▶ WHAT YOU HAVE TO DO
Of the lines below, write out exactly those from the line with "match TMap.find s.lineKey (pa / 256) with" through the line with "return if i", both included, and skip the rest.

- - -

-- ==== Sys2Proof/Machine/Mem.lean ====
section
/-! DEFINITION. Reading and writing translated memory, for every agent: keys, leases, far memory, poison, parts of a range
(R143, R156, R172, R176 to R180, R355). -/

namespace Sys2Proof.Machine

open Sys2Proof

variable {s0 : State}

/-! ### Memory keys (R156, R377) -/

/-- What a line's bytes were last written under. -/
def State.keyTag (s : State) (key : Nat) : Nat := key + 128 * TMap.get 0 s.keyGen key

/-- Flags of an atomic addition go into the atomic flag register of an ASID at a palette die (R130, R131). -/
def raiseAtomic (die : Nat) (asid : BitVec 16) (fl : Flags) : M s0 Unit := do
  if fl != 0 then
    modDie die fun d =>
      { d with aflags := TMap.put d.aflags asid.toNat (TMap.get 0 d.aflags asid.toNat ||| (fl.truncate 5 &&& 0x17)) }

/-- The sum of two values, of which the prior one, if it is there, has no flags of its own to raise. -/
def faddPair (a b : Option FaddOp × BitVec 32) : M s0 (Option FaddOp × BitVec 32) := do
  let (v, fl) := atomicFadd a.2.toNat b.2.toNat
  let who := a.1.orElse fun _ => b.1
  match who with
  | some o => raiseAtomic o.die o.asid fl
  | none => pure ()
  return (who, BitVec.ofNat 32 v)

/-- Every way to add the prior value of a word and the operands of its REDs in a binary tree: two of the values become their
sum, until one is left (R132). -/
def faddTree : Nat → List (Option FaddOp × BitVec 32) → M s0 (BitVec 32)
  | 0, l => return (l.headD (none, 0)).2
  | n + 1, l => do
    if l.length ≤ 1 then return (l.headD (none, 0)).2
    let i ← choose l.length
    let a := l.getD i (none, 0)
    let l := l.eraseIdx i
    let j ← choose l.length
    let b ← faddPair a (l.getD j (none, 0))
    faddTree n (b :: l.eraseIdx j)

/-- A read of words whose REDs with fadd have combined: the sum of any tree of them (R132, R171). -/
def settleFadds (pa n : Nat) : M s0 Unit := do
  let s ← st
  for (w, v, l) in s.fadds do
    if pa < 4 * w + 4 && 4 * w < pa + n then
      let sum ← faddTree l.length ((none, v) :: l.map fun o => (some o, o.value))
      for (b, i) in (natBytes 4 sum.toNat).zipIdx do
        upd (.byte (4 * w + i) b)

/-- Bytes of one line as a reader under a key gets them. Under the key they were written with, the plaintext; a line that was
written under the reader's key and has since been written under another gives the plaintext of then, or the module's data
decrypted under the reader's key (R156); a line that never was written under the reader's key, or only before that key was
renewed, the module's data decrypted under it (R377). A line that nothing has written under a key is plain under every key. -/
def readLine (pa n key : Nat) : M s0 (List Byte) := do
  let s ← st
  let plain := s.physBytes pa n
  let garbled := (List.range n).map fun i => if s.poisoned (pa + i) then 0 else Config.garbled (s.keyTag key) (pa + i)
  match TMap.find s.lineKey (pa / 256) with
  | none => return plain
  | some w =>
    if w = s.keyTag key then return plain
    else
      match TMap.find s.keyPlain (pa / 256 * 2 ^ 40 + s.keyTag key) with
      | none => return garbled
      | some bs =>
        let i ← choose 2
        return if i = 0 then (List.drop (pa % 256) bs).take n else garbled

/-- The parts of n bytes that lie in one line each: offset and length. -/
def lineParts (pa n : Nat) : List (Nat × Nat) :=
  (List.range (n / 256 + 2)).filterMap fun i =>
    let lo := if i = 0 then 0 else 256 * i - pa % 256
    let hi := min n (256 * (i + 1) - pa % 256)
    if lo < hi then some (lo, hi - lo) else none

- - -

▶ ANSWER SECTION
  match TMap.find s.lineKey (pa / 256) with
  | none => return plain
  | some w =>
    if w = s.keyTag key then return plain
    else
      match TMap.find s.keyPlain (pa / 256 * 2 ^ 40 + s.keyTag key) with
      | none => return garbled
      | some bs =>
        let i ← choose 2
        return if i = 0 then (List.drop (pa % 256) bs).take n else garbled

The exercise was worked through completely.